EXERCISE PROMPT: Restate word for word the lines of the entries below, starting with the line that holds "else let (k, s)" and ending with the line that holds "else if reqKind word.toNat ≠ 6", and no others.

RECORDS:
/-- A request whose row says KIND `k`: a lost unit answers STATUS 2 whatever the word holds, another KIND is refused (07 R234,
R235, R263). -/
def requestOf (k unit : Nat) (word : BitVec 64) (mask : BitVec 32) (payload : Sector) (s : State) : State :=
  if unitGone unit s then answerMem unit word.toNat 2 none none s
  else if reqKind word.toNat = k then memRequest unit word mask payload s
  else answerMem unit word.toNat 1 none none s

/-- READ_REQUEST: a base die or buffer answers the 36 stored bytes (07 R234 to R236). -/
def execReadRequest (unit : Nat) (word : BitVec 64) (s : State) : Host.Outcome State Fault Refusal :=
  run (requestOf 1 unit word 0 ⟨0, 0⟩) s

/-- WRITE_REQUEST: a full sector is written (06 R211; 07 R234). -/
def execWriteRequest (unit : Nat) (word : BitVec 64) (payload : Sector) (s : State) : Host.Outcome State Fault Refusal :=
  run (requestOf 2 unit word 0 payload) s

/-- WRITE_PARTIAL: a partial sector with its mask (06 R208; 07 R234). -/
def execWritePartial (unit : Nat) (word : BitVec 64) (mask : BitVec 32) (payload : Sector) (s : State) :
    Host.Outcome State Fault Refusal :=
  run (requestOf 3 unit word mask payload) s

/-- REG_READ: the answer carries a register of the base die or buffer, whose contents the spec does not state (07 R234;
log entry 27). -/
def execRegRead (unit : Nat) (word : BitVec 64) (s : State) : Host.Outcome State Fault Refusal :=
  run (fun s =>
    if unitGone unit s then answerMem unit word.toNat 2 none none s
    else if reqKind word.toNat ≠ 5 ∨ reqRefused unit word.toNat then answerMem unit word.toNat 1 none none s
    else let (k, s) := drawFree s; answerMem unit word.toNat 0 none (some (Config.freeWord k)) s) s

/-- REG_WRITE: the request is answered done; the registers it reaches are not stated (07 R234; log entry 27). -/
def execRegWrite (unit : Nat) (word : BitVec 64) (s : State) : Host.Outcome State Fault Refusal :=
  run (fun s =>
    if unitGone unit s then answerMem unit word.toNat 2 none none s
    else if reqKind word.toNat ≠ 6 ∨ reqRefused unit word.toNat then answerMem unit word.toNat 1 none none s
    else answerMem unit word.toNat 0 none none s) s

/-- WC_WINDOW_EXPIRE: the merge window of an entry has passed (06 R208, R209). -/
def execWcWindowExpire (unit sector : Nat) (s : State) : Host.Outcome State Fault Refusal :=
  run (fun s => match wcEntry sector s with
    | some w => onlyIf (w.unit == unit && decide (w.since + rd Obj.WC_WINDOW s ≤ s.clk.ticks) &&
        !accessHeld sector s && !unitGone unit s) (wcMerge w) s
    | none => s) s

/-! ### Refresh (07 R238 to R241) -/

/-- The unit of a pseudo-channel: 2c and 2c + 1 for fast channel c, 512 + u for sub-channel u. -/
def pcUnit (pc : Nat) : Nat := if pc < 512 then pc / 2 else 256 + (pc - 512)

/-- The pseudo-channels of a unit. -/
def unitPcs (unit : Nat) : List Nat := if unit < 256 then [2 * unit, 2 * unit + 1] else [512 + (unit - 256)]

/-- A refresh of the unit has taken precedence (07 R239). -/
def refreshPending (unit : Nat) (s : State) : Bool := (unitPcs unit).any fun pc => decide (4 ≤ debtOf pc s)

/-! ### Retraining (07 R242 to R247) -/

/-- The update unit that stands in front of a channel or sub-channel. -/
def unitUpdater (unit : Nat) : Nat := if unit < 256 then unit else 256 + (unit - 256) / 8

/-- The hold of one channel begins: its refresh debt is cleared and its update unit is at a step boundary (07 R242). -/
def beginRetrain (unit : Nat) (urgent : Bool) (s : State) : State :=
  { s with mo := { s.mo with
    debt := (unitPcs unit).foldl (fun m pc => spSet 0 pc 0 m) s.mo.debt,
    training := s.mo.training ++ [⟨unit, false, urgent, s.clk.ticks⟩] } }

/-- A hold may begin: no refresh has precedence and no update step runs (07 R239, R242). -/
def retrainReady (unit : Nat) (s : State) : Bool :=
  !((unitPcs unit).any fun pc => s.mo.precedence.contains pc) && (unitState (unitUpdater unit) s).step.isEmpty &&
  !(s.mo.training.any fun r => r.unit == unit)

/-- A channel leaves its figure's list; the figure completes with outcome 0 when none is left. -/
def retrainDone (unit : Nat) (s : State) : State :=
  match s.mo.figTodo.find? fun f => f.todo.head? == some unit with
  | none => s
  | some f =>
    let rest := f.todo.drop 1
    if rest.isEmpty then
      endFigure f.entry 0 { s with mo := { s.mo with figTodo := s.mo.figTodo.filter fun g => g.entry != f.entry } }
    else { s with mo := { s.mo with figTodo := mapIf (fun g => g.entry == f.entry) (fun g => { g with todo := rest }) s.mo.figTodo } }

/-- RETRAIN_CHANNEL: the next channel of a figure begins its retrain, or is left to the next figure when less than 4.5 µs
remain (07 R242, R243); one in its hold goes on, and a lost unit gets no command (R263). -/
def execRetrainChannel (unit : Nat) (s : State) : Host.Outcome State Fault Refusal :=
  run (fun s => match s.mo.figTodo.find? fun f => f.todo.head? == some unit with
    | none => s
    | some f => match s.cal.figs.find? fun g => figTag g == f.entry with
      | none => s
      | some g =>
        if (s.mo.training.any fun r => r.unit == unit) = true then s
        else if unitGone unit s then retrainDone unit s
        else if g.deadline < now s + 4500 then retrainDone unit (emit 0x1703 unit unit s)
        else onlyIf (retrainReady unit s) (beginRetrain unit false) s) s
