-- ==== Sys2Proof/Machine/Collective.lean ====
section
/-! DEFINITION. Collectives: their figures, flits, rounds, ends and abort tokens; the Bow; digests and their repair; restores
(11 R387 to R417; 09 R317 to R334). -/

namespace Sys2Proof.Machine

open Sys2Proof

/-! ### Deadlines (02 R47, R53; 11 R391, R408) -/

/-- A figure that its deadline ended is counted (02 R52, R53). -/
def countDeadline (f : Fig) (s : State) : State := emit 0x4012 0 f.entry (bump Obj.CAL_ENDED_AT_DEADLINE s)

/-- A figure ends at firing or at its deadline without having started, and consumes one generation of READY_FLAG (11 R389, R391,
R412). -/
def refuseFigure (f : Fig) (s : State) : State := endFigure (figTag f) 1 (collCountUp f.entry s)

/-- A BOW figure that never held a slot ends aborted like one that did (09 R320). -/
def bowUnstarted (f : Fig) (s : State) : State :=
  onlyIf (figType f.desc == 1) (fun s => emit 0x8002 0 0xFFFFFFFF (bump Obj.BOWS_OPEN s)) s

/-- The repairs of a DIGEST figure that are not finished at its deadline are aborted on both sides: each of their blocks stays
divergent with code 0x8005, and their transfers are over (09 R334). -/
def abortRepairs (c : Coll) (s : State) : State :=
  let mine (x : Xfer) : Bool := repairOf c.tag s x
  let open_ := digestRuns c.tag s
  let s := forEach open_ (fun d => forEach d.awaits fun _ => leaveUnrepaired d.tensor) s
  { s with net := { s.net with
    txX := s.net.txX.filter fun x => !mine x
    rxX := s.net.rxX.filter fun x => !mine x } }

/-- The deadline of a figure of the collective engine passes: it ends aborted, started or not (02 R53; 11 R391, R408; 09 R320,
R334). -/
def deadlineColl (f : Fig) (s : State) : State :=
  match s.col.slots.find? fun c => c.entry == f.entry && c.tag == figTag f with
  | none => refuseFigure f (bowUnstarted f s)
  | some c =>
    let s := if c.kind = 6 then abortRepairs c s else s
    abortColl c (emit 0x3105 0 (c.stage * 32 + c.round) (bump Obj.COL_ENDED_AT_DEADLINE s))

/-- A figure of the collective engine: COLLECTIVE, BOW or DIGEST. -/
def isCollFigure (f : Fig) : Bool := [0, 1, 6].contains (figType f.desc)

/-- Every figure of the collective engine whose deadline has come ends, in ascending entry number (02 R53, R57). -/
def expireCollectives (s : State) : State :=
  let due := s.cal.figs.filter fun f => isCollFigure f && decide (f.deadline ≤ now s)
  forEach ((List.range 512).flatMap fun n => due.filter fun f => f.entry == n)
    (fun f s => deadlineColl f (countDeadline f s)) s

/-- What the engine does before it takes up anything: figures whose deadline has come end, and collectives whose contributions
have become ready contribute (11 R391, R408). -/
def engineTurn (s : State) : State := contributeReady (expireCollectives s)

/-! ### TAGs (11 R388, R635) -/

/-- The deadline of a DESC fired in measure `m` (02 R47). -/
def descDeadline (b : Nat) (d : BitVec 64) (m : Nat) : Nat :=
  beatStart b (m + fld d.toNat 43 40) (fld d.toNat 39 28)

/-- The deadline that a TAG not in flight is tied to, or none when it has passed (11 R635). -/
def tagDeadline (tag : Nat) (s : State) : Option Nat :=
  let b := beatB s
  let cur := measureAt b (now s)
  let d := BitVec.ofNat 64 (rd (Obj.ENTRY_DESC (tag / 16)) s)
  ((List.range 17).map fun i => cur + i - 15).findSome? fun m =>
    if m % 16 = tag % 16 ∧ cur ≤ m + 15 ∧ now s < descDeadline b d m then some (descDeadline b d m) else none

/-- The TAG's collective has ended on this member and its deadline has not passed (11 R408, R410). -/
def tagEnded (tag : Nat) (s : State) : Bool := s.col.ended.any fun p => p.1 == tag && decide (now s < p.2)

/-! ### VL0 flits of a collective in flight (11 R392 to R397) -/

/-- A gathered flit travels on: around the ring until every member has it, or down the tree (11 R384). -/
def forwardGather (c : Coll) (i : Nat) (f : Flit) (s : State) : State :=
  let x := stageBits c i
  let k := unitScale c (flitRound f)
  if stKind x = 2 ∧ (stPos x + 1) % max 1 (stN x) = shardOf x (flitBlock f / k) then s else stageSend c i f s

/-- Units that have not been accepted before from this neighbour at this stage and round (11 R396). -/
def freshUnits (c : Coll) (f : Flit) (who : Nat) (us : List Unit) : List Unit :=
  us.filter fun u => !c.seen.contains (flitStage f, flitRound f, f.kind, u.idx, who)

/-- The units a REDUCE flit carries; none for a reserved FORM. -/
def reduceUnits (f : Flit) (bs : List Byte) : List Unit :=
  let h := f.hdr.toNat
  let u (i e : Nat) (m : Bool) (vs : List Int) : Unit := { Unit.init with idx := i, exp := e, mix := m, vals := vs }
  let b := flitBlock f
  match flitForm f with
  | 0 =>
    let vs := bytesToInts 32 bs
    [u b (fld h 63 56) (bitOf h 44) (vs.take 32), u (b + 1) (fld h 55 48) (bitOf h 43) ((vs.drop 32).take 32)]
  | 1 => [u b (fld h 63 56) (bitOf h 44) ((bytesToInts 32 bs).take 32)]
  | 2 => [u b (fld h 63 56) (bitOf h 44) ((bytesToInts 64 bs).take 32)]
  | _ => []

FINISHED TASK:
    else let (k, s) := drawFree s; answerMem unit word.toNat 0 none (some (Config.freeWord k)) s) s

/-- REG_WRITE: the request is answered done; the registers it reaches are not stated (07 R234; log entry 27). -/
def execRegWrite (unit : Nat) (word : BitVec 64) (s : State) : Host.Outcome State Fault Refusal :=
  run (fun s =>
    if unitGone unit s then answerMem unit word.toNat 2 none none s
    else if reqKind word.toNat ≠ 6 ∨ reqRefused unit word.toNat then answerMem unit word.toNat 1 none none s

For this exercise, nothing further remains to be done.